In recent years, digitalization of motion pictures has become widespread, as represented by the terrestrial digital broadcasting.
In line with this, technologies of compressing motion pictures have been developed. For example, MPEG (Moving Picture Experts Group) encoding has achieved a highly efficient compression by detecting and storing only moving portions of an image.
Also, with the diversification of digital AV devices and the like in recent years, an MPEG encoding LSI is now loaded in various types of devices. For example, an application called MPEG2 Encode can operate in desktop DVD recorders and also in camcorders being mobile devices.
In this case, although the same application, namely MPEG2 Encode, is used in both types of devices, the desktop DVD recorders are required to execute an algorithm that guarantees higher image quality than the camcorders being mobile devices.
To satisfy the requirement, it is desirable that processes are performed flexibly depending on the purposes by software on common hardware.
Here, the MPEG encoding will be explained briefly. According to this method, it is required to store (i) motion vectors, which represent the direction and the degree of a move of an object of the current frame in the past and future frames, and (ii) amounts of change in the brightness and color difference, that are not represented by the motion vectors.
The process of obtaining the motion vectors is called a motion vector detection process (see FIG. 1).
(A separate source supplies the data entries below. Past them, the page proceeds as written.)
/-- V47: the refresh uses the old buffer, then the carry into minutes. -/
theorem test_tick_v47 :
    read (fun t => (t.seg, t.sel, t.cur, t.div, t.clock, t.db)) (exec .svcTick (threePending .running)) =
      some (0x6F, 0b100000, 0, 0, ⟨0, 1, 0⟩, ⟨0, 0, 0, 1, 0, 0⟩) := by decide

/-- V54: a second completed while STOPPED leaves the Clock; V1: the other two flags stay. -/
theorem test_tick_v54 :
    read (fun t => (t.div, t.clock, t.tIF, t.aIF, t.bIF)) (exec .svcTick (threePending .stopped)) =
      some (0, ⟨0, 0, 59⟩, false, true, true) := by decide

/-- V61a, both directions. -/
theorem test_edgeA_v61a :
    read (fun t => (t.aIF, t.st)) (exec .svcEdgeA (threePending .stopped)) = some (false, .running) ∧
      read (fun t => (t.aIF, t.st)) (exec .svcEdgeA (threePending .running)) = some (false, .stopped) := by decide

/-- V61b, STOPPED: the Clock is reset. -/
theorem test_edgeB_v61b_stopped :
    read (fun t => (t.bIF, t.clock, t.db)) (exec .svcEdgeB { atTime .stopped 0 0 9 with bIF := true }) =
      some (false, ⟨0, 0, 0⟩, ⟨0, 0, 0, 0, 0, 0⟩) := by decide

/-- V61b, RUNNING: the lap line starts, the Clock stays. -/
theorem test_edgeB_v61b_running :
    read (fun t => (t.bIF, t.ds, t.txi, t.clock)) (exec .svcEdgeB { atTime .running 0 0 9 with bIF := true }) =
      some (false, .emit, 0, ⟨0, 0, 9⟩) := by decide

/-- V62: byte 8 is the ones digit of the minutes, `0x31`. -/
theorem test_txb_v62 : read (fun t => (t.txlog.getLast?, t.txi, t.ds)) (exec .txb (sending 8 true)) =
    some (some 0x31, 9, .emit) := by decide

/-- V62: after byte 12 the whole line `4C 61 70 73 20 30 30 30 31 30 30 0D 0A` is out and the handler has returned. -/
theorem test_txb_last : read (fun t => (t.txlog, t.txi, t.ds)) (exec .txb (sending 12 true)) =
    some ([0x4C, 0x61, 0x70, 0x73, 0x20, 0x30, 0x30, 0x30, 0x31, 0x30, 0x30, 0x0D, 0x0A], 0, .idle) := by decide

/-- V10 to V15. -/
theorem test_hsToggle_v10 : read (·.st) (exec .hsToggle (atTime .stopped 1 2 3)) = some .running := by decide
theorem test_hsLapreset_v11 : read (fun t => (t.st, t.clock, t.db)) (exec .hsLapreset (atTime .stopped 1 2 3)) =
    some (.stopped, ⟨0, 0, 0⟩, ⟨0, 0, 0, 0, 0, 0⟩) := by decide
theorem test_hsSecond_v12 : read (fun t => (t.st, t.clock)) (exec .hsSecond (atTime .stopped 1 2 3)) =
    some (.stopped, ⟨1, 2, 3⟩) := by decide
theorem test_hrToggle_v13 : read (·.st) (exec .hrToggle (atTime .running 1 2 3)) = some .stopped := by decide
theorem test_hrLapreset_v14 : read (fun t => (t.st, t.ds, t.txi, t.db)) (exec .hrLapreset (atTime .running 1 2 3)) =
    some (.running, .emit, 0, ⟨0, 1, 0, 2, 0, 3⟩) := by decide
theorem test_hrSecond_v15 : read (fun t => (t.clock, t.db)) (exec .hrSecond (atTime .running 1 2 3)) =
    some (⟨1, 2, 4⟩, ⟨0, 1, 0, 2, 0, 4⟩) := by decide

/-- V15r. -/
theorem test_hRsvd_v15r : faultOf (exec .hRsvd State.reset) = some .reservedEventCode := by decide

/-- V22a, V22c, V22d, V23: the carries of `corrected` mode. -/
theorem test_advance_corrected :
    advanceCorrected ⟨0, 59, 59⟩ = ⟨1, 0, 0⟩ ∧ advanceCorrected ⟨11, 59, 59⟩ = ⟨12, 0, 0⟩ ∧
      advanceCorrected ⟨12, 0, 0⟩ = ⟨12, 0, 1⟩ ∧ advanceCorrected ⟨12, 59, 59⟩ = ⟨0, 0, 0⟩ := by decide

/-- V24, V25, V25b, V26, V27: the carries of `source_compatible` mode. -/
theorem test_advance_source :
    advanceSource ⟨0, 0, 59⟩ = ⟨0, 0, 60⟩ ∧ advanceSource ⟨0, 0, 60⟩ = ⟨0, 1, 0⟩ ∧
      advanceSource ⟨0, 60, 60⟩ = ⟨1, 0, 0⟩ ∧ advanceSource ⟨12, 60, 60⟩ = ⟨13, 0, 0⟩ ∧
      advanceSource ⟨13, 60, 60⟩ = ⟨0, 0, 0⟩ := by decide

/-- V35, V36. -/
theorem test_format : formatOf ⟨9, 8, 7⟩ = ⟨0, 9, 0, 8, 0, 7⟩ ∧ formatOf ⟨13, 60, 60⟩ = ⟨1, 3, 6, 0, 6, 0⟩ := by decide

/-- R89, R140: with another table the pattern is that table's, and the selector and the cursor are the same. -/
theorem test_refresh_other_table :
    (refreshWith countingTable 6 (threePending .running)).toOption.map (fun t => (t.seg, t.sel, t.cur)) =
      some (9, 0b100000, 0) := by decide

/-- V60d, V60g: a fall sets the flag, a second fall merges. V60b: a rise does not. -/
theorem test_sample :
    (sampleA false { State.reset with la := true }).aIF = true ∧
      (sampleA false { State.reset with la := true, aIF := true }).aIF = true ∧
      (sampleA true State.reset).aIF = false ∧ (sampleA true State.reset).la = true := by decide

/-- V70: a reset in the middle of a line keeps the bytes already sent. -/
theorem test_reset_v70 : read (fun t => (t.ds, t.txi, t.txlog.length)) (step { sending 7 true with inputs := [.rst] }) =
    some (.idle, 0, 7) := by decide

/-- V3: the sink not ready, the dispatcher waits; the environment's overflow still lands. -/
theorem test_txb_blocked : read (fun t => (t.txi, t.txlog.length)) (exec .txb (sending 7 false)) = some (7, 7) ∧
    read (·.tIF) (step { sending 7 false with inputs := [.ovf] }) = some true := by decide

/-! ## Witnesses: states that meet the hypotheses of the statements -/

theorem tickPeriod_pos : 0 < Config.tickPeriod := by unfold Config.tickPeriod; omega

/-- Three pending flags meet the machine's invariant, in both chronometer states. -/
theorem witness_invariant_idle (st : ChronoState) : MachineInv (threePending st) ∧ (threePending st).ds = .idle ∧
    (threePending st).tIF = true ∧ (threePending st).aIF = true ∧ (threePending st).bIF = true := by
  refine ⟨⟨⟨?_, ?_, ?_, ?_, ?_, ?_, tickPeriod_pos⟩, ?_, Or.inr ⟨?_, ⟨5, ?_⟩, ?_⟩, fun _ => ?_⟩, rfl, rfl, rfl, rfl⟩
  all_goals (cases st <;> decide)

/-- A line being sent, before its last byte, meets the invariant; so does one with the largest Clock value. -/
theorem witness_invariant_emit : MachineInv (sending 12 true) := by
  refine ⟨⟨?_, ?_, ?_, ?_, ?_, ?_, tickPeriod_pos⟩, ?_, Or.inl ?_, fun _ => ?_⟩
  all_goals decide
theorem witness_invariant_top : MachineInv (atTime .running 12 59 59) := by
  refine ⟨⟨?_, ?_, ?_, ?_, ?_, ?_, tickPeriod_pos⟩, ?_, Or.inl ?_, fun _ => ?_⟩
  all_goals decide

/-- `EveryStepKeepsTheInvariant`, `NoStepFaultsUnderTheInvariant`, `LogsOnlyGrow`: a step from such a state. -/
theorem witness_step : (∃ t, step { threePending .running with inputs := [.disp false] } = .next t) ∧
    (∃ t, step { sending 12 true with inputs := [.disp true] } = .next t) := ⟨⟨_, rfl⟩, ⟨_, rfl⟩⟩
theorem witness_noStepFaults :
    ∀ ev rest, ({ atTime .running 12 59 59 with inputs := [.handle 0b10] } : State).inputs = .handle ev :: rest →
      ({ atTime .running 12 59 59 with inputs := [.handle 0b10] } : State).ds = .idle ∧ ev ≠ 0b11 := by
  intro ev rest h; cases h; decide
The process requires a very large amount of processing, compared with general image processes such as resize filtering or motion compensation.
The reason for requiring the very large amount of processing is as follows. In general, with respect to a unit called macro block of 16×16 pixels (FIG. 1, target image 200), a search is made for where in the past or future frame (FIG. 1, reference image 100) the macro block moves to, by shifting it in sequence by one pixel. As a result of the search, a portion having the highest degree of similarity with the target image is detected, and the motion vector of the detected portion is obtained. The number of macro blocks contained in a frame is, for example, 1350 in the case of a frame composed of 720×480 dots. The search is made for each of the macro blocks.
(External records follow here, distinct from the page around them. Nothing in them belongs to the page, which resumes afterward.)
/-- CHECK_PERIOD_EXPIRY (R130, R131, R135, R137, R193): each lane without a return in the period counts a miss, to at
most C, and breaks at C; the returned flags are cleared; each lane whose state changes and a change of the ring state are
noted; the check number advances and the timer is rearmed; and one CHECK frame, with the origin tag, the node time and
the check number, goes to the URGENT queue of each ring port that is not DOWN, or to none when the pool refuses. It finds
the pool and the queues `m` as they were (`u`); after a change of the ring state with auto-roll, as the report that is
called for and the trigger have left them: with a round that runs, or both ring ports DOWN, as the end of a command
leaves them (`ReportTimersSendOneReport`), else as that round's begin (`ARoundBeginsWithItsRoll`). Before the expiry
nothing changes. The first clause (log 3) and that the report and the round come before the CHECK frame (logs 12, 36) are
the model's choice. -/
def Obligations.CheckPeriodsJudgeBothLanes : Prop :=
  ∀ s : State,
    (s.clock.due s.check.period = false → exec .checkPeriodExpiry s = .next (settle s)) ∧
    (s.clock.due s.check.period = true →
      let judged (l m : CheckLane) : Prop :=
        m.returned = false ∧ m.latency = l.latency ∧ m.returns = l.returns ∧ m.lateCheck = l.lateCheck ∧
        (l.returned = true → m.state = l.state ∧ m.miss = l.miss ∧ m.breaks = l.breaks) ∧
        (l.returned = false → m.miss = min s.cfg.profile.missLimit (l.miss + 1) ∧
          (s.cfg.profile.missLimit ≤ l.miss + 1 → m.state = .broken ∧
            m.breaks = if l.state = .broken then l.breaks else raise l.breaks) ∧
          (l.miss + 1 < s.cfg.profile.missLimit → m.state = l.state ∧ m.breaks = l.breaks))
      let down (p : Port) := s.isDown p = true
      let bothDown := down .east ∧ down .west
      let content : List Byte := [0x03, 0xB7, 0, 0, 0, 1] ++ beBytes 6 s.cfg.control.toNat ++ [0xB7, 0xC1] ++
        beBytes 4 s.cfg.originTag.toNat ++ beBytes 4 s.clock.nodeTime.toNat ++ beBytes 2 (s.check.number + 1).toNat
      ∃ t u m : State, exec .checkPeriodExpiry s = .next (settle t) ∧
        judged s.check.lanes.e t.check.lanes.e ∧ judged s.check.lanes.w t.check.lanes.w ∧
        t.check.number = s.check.number + 1 ∧
        t.check.period = s.check.period.map (fun w =>
          ⟨w.start + BitVec.ofNat 32 w.length, s.cfg.profile.checkPeriod * 100⟩) ∧
        t.ports = s.ports ∧ t.tagger = s.tagger ∧ t.sources = s.sources ∧ t.slots = s.slots ∧ t.time = s.time ∧
        t.clock = s.clock ∧
        u.report = { s.report with changes := u.report.changes, more := u.report.more } ∧
        s.Noted (s.check.changedItems t.check) u.report ∧
        u = { s with report := u.report, check := { s.check with
          ring := t.check.ring
          lanes := ⟨{ t.check.lanes.e with sent := s.check.lanes.e.sent },
            { t.check.lanes.w with sent := s.check.lanes.w.sent }⟩ } } ∧
        (t.check.ring = s.check.ring ∨ s.cfg.autoRoll = false → m = u) ∧
        (t.check.ring ≠ s.check.ring → s.cfg.autoRoll = true → s.report.restartDue = false →
          (s.roll.running = true ∨ bothDown → m.pool = (settle u).pool ∧ m.egress = (settle u).egress) ∧
          (s.roll.running = false → ¬ bothDown →
            m.pool = (beginRound .auto (settle u)).pool ∧ m.egress = (beginRound .auto (settle u)).egress)) ∧
        t.roll = m.roll ∧ t.report = m.report ∧ t.eg .tap = m.eg .tap ∧
        (bothDown → t.pool = m.pool ∧ t.egress = m.egress) ∧
        (¬ bothDown → m.free = 0 →
          t.egress = m.egress ∧ t.pool = { m.pool with refused := raise m.pool.refused }) ∧
        (¬ bothDown → 1 ≤ m.free → m.pool.wf = true →
          (s.isDown .east = false → (m.eg .east).urgent.length < 32) →
          (s.isDown .west = false → (m.eg .west).urgent.length < 32) →
          let x : Entry := ⟨m.pool.take.1,
            .originated .check .urgent (s.check.number + 1) s.loader.ownEpoch s.node, s.clock.timerUnits⟩
          t.eg .east = (if down .east then m.eg .east
            else { m.eg .east with urgent := (m.eg .east).urgent ++ [x] }) ∧
          t.eg .west = (if down .west then m.eg .west
            else { m.eg .west with urgent := (m.eg .west).urgent ++ [x] }) ∧
          t.buffer m.pool.take.1 =
            ⟨if down .east ∨ down .west then 1 else 2, content ++ zeros (60 - content.length), false⟩ ∧
          t.check.lanes.e.sent =
            (if down .east then s.check.lanes.e.sent else raise s.check.lanes.e.sent) ∧
          t.check.lanes.w.sent =
            (if down .west then s.check.lanes.w.sent else raise s.check.lanes.w.sent)))

/-- RING_FILTER on an own CHECK frame (R38, R40, R132 to R134, R137). With its origin tag the node's: current, it is
counted on its lane with its latency, and closes that lane while neither ring port is DOWN; late, it is only counted
late; the other lane is unchanged. A change of the lane's state and of the ring state are noted (with auto-roll a change
of the ring state is also a trigger, and `RingChangesStartRounds` says the notes). With another origin tag it is a clash
frame, and a rise of CLASH is noted (R41). A copy that crossed notes its port where CROSSED was clear (R16, R36). -/
def Obligations.ReturnsCloseTheirLane : Prop :=
  ∀ (p : RingPort) (h : Handed) (rest : List Handed) (s : State), s.member = true → s.handed.get p = h :: rest →
    let b := s.buffer h.buf
    let x := b.trailer.lane
    let l := s.check.lanes.get x
    let latency := h.arrival - BitVec.ofNat 32 (fieldAt b.body 18 4)
    let current := b.trailer.epoch = s.loader.ownEpoch ∧
      (s.check.number - b.trailer.seq).toNat + 1 ≤ s.cfg.profile.missLimit
    let portDown := s.isDown .east = true ∨ s.isDown .west = true
    let crossed : List Item :=
      if x.ownPort = p ∧ s.isDown p.port = false ∧ (s.port p.port).ind.crossed = false then [.port p.port] else []
    ringKind b = some .check → b.trailer.source = s.node →
    ∃ t, exec (.ringFilter p) s = .next (settle t) ∧ t.handed = s.handed.set p rest ∧
      t.sources = s.sources ∧ t.slots = s.slots ∧ t.tagger = s.tagger ∧ t.time = s.time ∧
      (BitVec.ofNat 32 (fieldAt b.body 14 4) ≠ s.cfg.originTag →
        s.Noted (crossed ++ if s.filter.clash then [] else [.clash]) t.report ∧
        t.check = s.check ∧ t.pool = s.pool.release h.buf ∧ t.filter.clash = true ∧
        t.filter.clashCount = raise s.filter.clashCount ∧ t.filter.hold = some ⟨s.clock.timerUnits, 100000⟩) ∧
      (BitVec.ofNat 32 (fieldAt b.body 14 4) = s.cfg.originTag →
        t.filter.clash = s.filter.clash ∧ t.check.number = s.check.number ∧ t.check.period = s.check.period ∧
        t.check.lanes.get x.other = s.check.lanes.get x.other ∧
        (t.check.ring = s.check.ring ∨ s.cfg.autoRoll = false →
          s.Noted (crossed ++ s.check.changedItems t.check) t.report) ∧
        (¬ current → t.check.lanes.get x = { l with lateCheck := raise l.lateCheck }) ∧
        (current → t.check.lanes.get x = { l with
          returns := raise l.returns, returned := true
          latency := ⟨true, latency,
            if l.latency.present = true ∧ latency.toNat ≤ l.latency.max.toNat then l.latency.max else latency⟩
          state := if portDown then l.state else .closed
          miss := if portDown then l.miss else 0 }))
Accordingly, in MPEG encoding, the performance of the motion vector detection process is important.
Since the motion vector detection process is a repetition of the same process, technologies for improving the processing performance by using a calculation device, in which a plurality of calculators are expanded in one or two dimensional direction, have been developed.
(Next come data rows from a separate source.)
-- ==== Sys2Proof/Laws/Ops.lean ====
section
/-! SUPPORT. What each shared operation can do, said once: the end of an entry, notes, takes, entries that join a queue,
flushes, receptions dropped, and the end of a command. -/

namespace Sys2Proof.Machine

/-! ## Entries and the change list -/

/-- The end of an entry changes at most the flag that calls for the start of a RESTART reply. -/
theorem entryEnded_eq (m : Mark) (s : State) :
    entryEnded m s =
      { s with report := { s.report with restartDue := s.report.restartDue || m == .localFrame true } } := by
  unfold entryEnded
  by_cases h : m = .localFrame true
  · simp [h]
  · have hm : (m == .localFrame true) = false := by simp [h]
    simp [h, hm]

/-- What a note can do. -/
theorem note_cases (i : Item) (s : State) :
    note i s = s ∨
      (i ∉ s.report.changes ∧ s.report.changes.length < 16 ∧
        note i s = { s with report := { s.report with changes := s.report.changes ++ [i] } }) ∨
      (i ∉ s.report.changes ∧ 16 ≤ s.report.changes.length ∧
        note i s = { s with report := { s.report with more := true } }) := by
  unfold note
  split
  · exact .inl rfl
  · rename_i h
    rw [not_or] at h
    split
    · exact .inr (.inl ⟨h.2, ‹_›, rfl⟩)
    · exact .inr (.inr ⟨h.2, by omega, rfl⟩)

/-! ## Takes and entries -/

/-- What a generator's take can do (R91). -/
theorem generatorTake_cases (c : Class) (s : State) :
    (c.threshold + 1 ≤ s.free ∧ generatorTake c s = (some s.pool.take.1, { s with pool := s.pool.take.2 })) ∨
      (s.free < c.threshold + 1 ∧
        generatorTake c s = (none, { s with pool := { s.pool with refused := raise s.pool.refused } })) := by
  unfold generatorTake
  split
  · exact .inl ⟨‹_›, rfl⟩
  · exact .inr ⟨by omega, rfl⟩

/-- What a request to enqueue can do (R93): refused at a DOWN port, dropped at a full queue, or joined. -/
theorem enqueue_cases (p : Port) (c : Class) (buf : Nat) (m : Mark) (s : State) :
    (s.isDown p = true ∧ enqueue p c buf m s = entryEnded m (s.countEg p (EgressCounters.raiseFlushed 1))) ∨
      (s.isDown p = false ∧ c.depth ≤ ((s.eg p).queue c).length ∧
        enqueue p c buf m s = entryEnded m (s.countEg p (EgressCounters.drop c))) ∨
      (s.isDown p = false ∧ ((s.eg p).queue c).length < c.depth ∧
        enqueue p c buf m s =
          { s.setEg p ((s.eg p).setQueue c ((s.eg p).queue c ++ [⟨buf, m, s.clock.timerUnits⟩])) with
            pool := s.pool.addHold buf }) := by
  unfold enqueue
  split
  · exact .inl ⟨‹_›, rfl⟩
  · rename_i h
    rw [Bool.not_eq_true] at h
    split
    · exact .inr (.inl ⟨h, ‹_›, rfl⟩)
    · exact .inr (.inr ⟨h, by omega, rfl⟩)

/-! ## A port's fall -/

/-- A flush empties the scheduler of its port, ends every hold of it, and makes the end of its LOCAL entries known
(R102). -/
theorem flush_eq (p : Port) (s : State) :
    flush p s =
      { s with
        egress := s.egress.set p
          { urgent := [], stream := [], bulk := [], tx := .free, chosen := (s.eg p).chosen,
            counters := (s.eg p).counters.raiseFlushed (s.eg p).held.length }
        pool := (s.eg p).held.foldl (fun q e => q.release e.buf) s.pool
        report := { s.report with
          restartDue := s.report.restartDue || (s.eg p).held.any fun e => e.mark == .localFrame true } } := by
  have key : ∀ (es : List Entry) (u : State), es.foldl (fun t x => flushEntry x t) u =
      { u with
        pool := es.foldl (fun q e => q.release e.buf) u.pool
        report := { u.report with
          restartDue := u.report.restartDue || es.any fun e => e.mark == .localFrame true } } := by
    intro es
    induction es with
    | nil => intro u; simp
    | cons e es ih =>
      intro u
      rw [List.foldl_cons, ih]
      simp [flushEntry, entryEnded_eq, release, Bool.or_assoc]
  unfold flush
  dsimp only
  rw [key]
  rfl

/-- A reception's buffer or store is dropped: the pool and the repeater alone change. -/
theorem dropReception_eq (p : Port) (s : State) :
    dropReception p s =
      { s with
        pool := match (s.port p).rx with
          | .storing b => s.pool.release b
          | _ => s.pool
        repeater := match (s.port p).rx, p.ring? with
          | .repeating f, some r => s.repeater.set r ((s.repeater.get r).setStore f .free)
          | _, _ => s.repeater } := by
  unfold dropReception
  cases h : (s.port p).rx <;> cases h' : p.ring? <;> rfl

/-- All that a port's fall changes before it is noted (R3): the port and its egress scheduler, the pool and the repeater
by what they held, the lanes of the ring check unit on a ring port, and the flag of a RESTART reply. -/
theorem fallen_eq (p : Port) (s : State) :
    fallen p s =
      { s with
        ports := s.ports.set p (s.port p).enterDown
        egress := s.egress.set p
          { urgent := [], stream := [], bulk := [], tx := .free, chosen := (s.eg p).chosen,
            counters := (s.eg p).counters.raiseFlushed (s.eg p).held.length }
        pool := (s.eg p).held.foldl (fun q e => q.release e.buf) (dropReception p s).pool
        repeater := match p.ring? with
          | some r => (repeatDrop r (dropReception p s)).repeater
          | none => s.repeater
        check := match p.ring? with
          | some _ => (breakLanes s).check
          | none => s.check
        report := { s.report with
          restartDue := s.report.restartDue || (s.eg p).held.any fun e => e.mark == .localFrame true } } := by
  unfold fallen
  dsimp only
  rw [flush_eq, dropReception_eq]
  cases h : p.ring? with
  | none =>
    dsimp only
    cases hr : (s.port p).rx <;> rfl
  | some r =>
    have hm : ∀ t : State, t.loader = s.loader → t.check = s.check → breakLanes t =
        { t with check := (breakLanes s).check } := by
      intro t h1 h2
      have h3 : t.member = s.member := by simp [State.member, h1]
      have h4 : t.cfg = s.cfg := by simp [State.cfg, h1]
      unfold breakLanes
      rw [h3, h4, h2]
      split
      · simp only [State.withLanes, h2]
      · cases t; cases h2; rfl
    dsimp only
    refine (hm (repeatDrop r _) ?_ ?_).trans ?_
    · rfl
    · rfl
    · cases hr : (s.port p).rx <;> rfl

/-! ## The end of a command -/

/-- How every command ends: with the start of a RESTART reply that has ended (R167), or with the lines following a
report, if one is called for (R186, R188). -/
theorem settle_cases (s : State) :
    (s.report.restartDue = true ∧ settle s = takeStart .command s) ∨
      (s.report.restartDue = false ∧ s.member = true ∧ s.report.hold = none ∧
        settle s = followConditions (composeWaiting s)) ∨
      (s.report.restartDue = false ∧ (s.member = false ∨ s.report.hold ≠ none) ∧ settle s = followConditions s) := by
  unfold settle reportService
  cases s.report.restartDue <;> cases s.member <;> cases s.report.hold <;> simp

end Sys2Proof.Machine
end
Currently, calculation devices in which calculators are expanded in one dimensional direction are used in general image processing. In such calculation devices, however, only a small number of calculators can used in parallel. And in many cases, reduction of operating frequency, namely reduction of voltage cannot be achieved sufficiently. For this reason, in terms of the problem of heat and power consumption, it is desirable for mobile devices and home electric appliances to use a calculation device in which calculators are expanded in two dimensional direction (hereinafter referred to as two dimensional array calculation device) since the two dimensional array calculation devices can include more calculators that can be used in parallel and can use less operating frequency than one dimensional array calculation devices.
As one of technologies for improving the performance of the two dimensional array calculation devices, disclosed is a technology for reducing the wait time that occurs during data communications among a plurality of calculators (see Document 1).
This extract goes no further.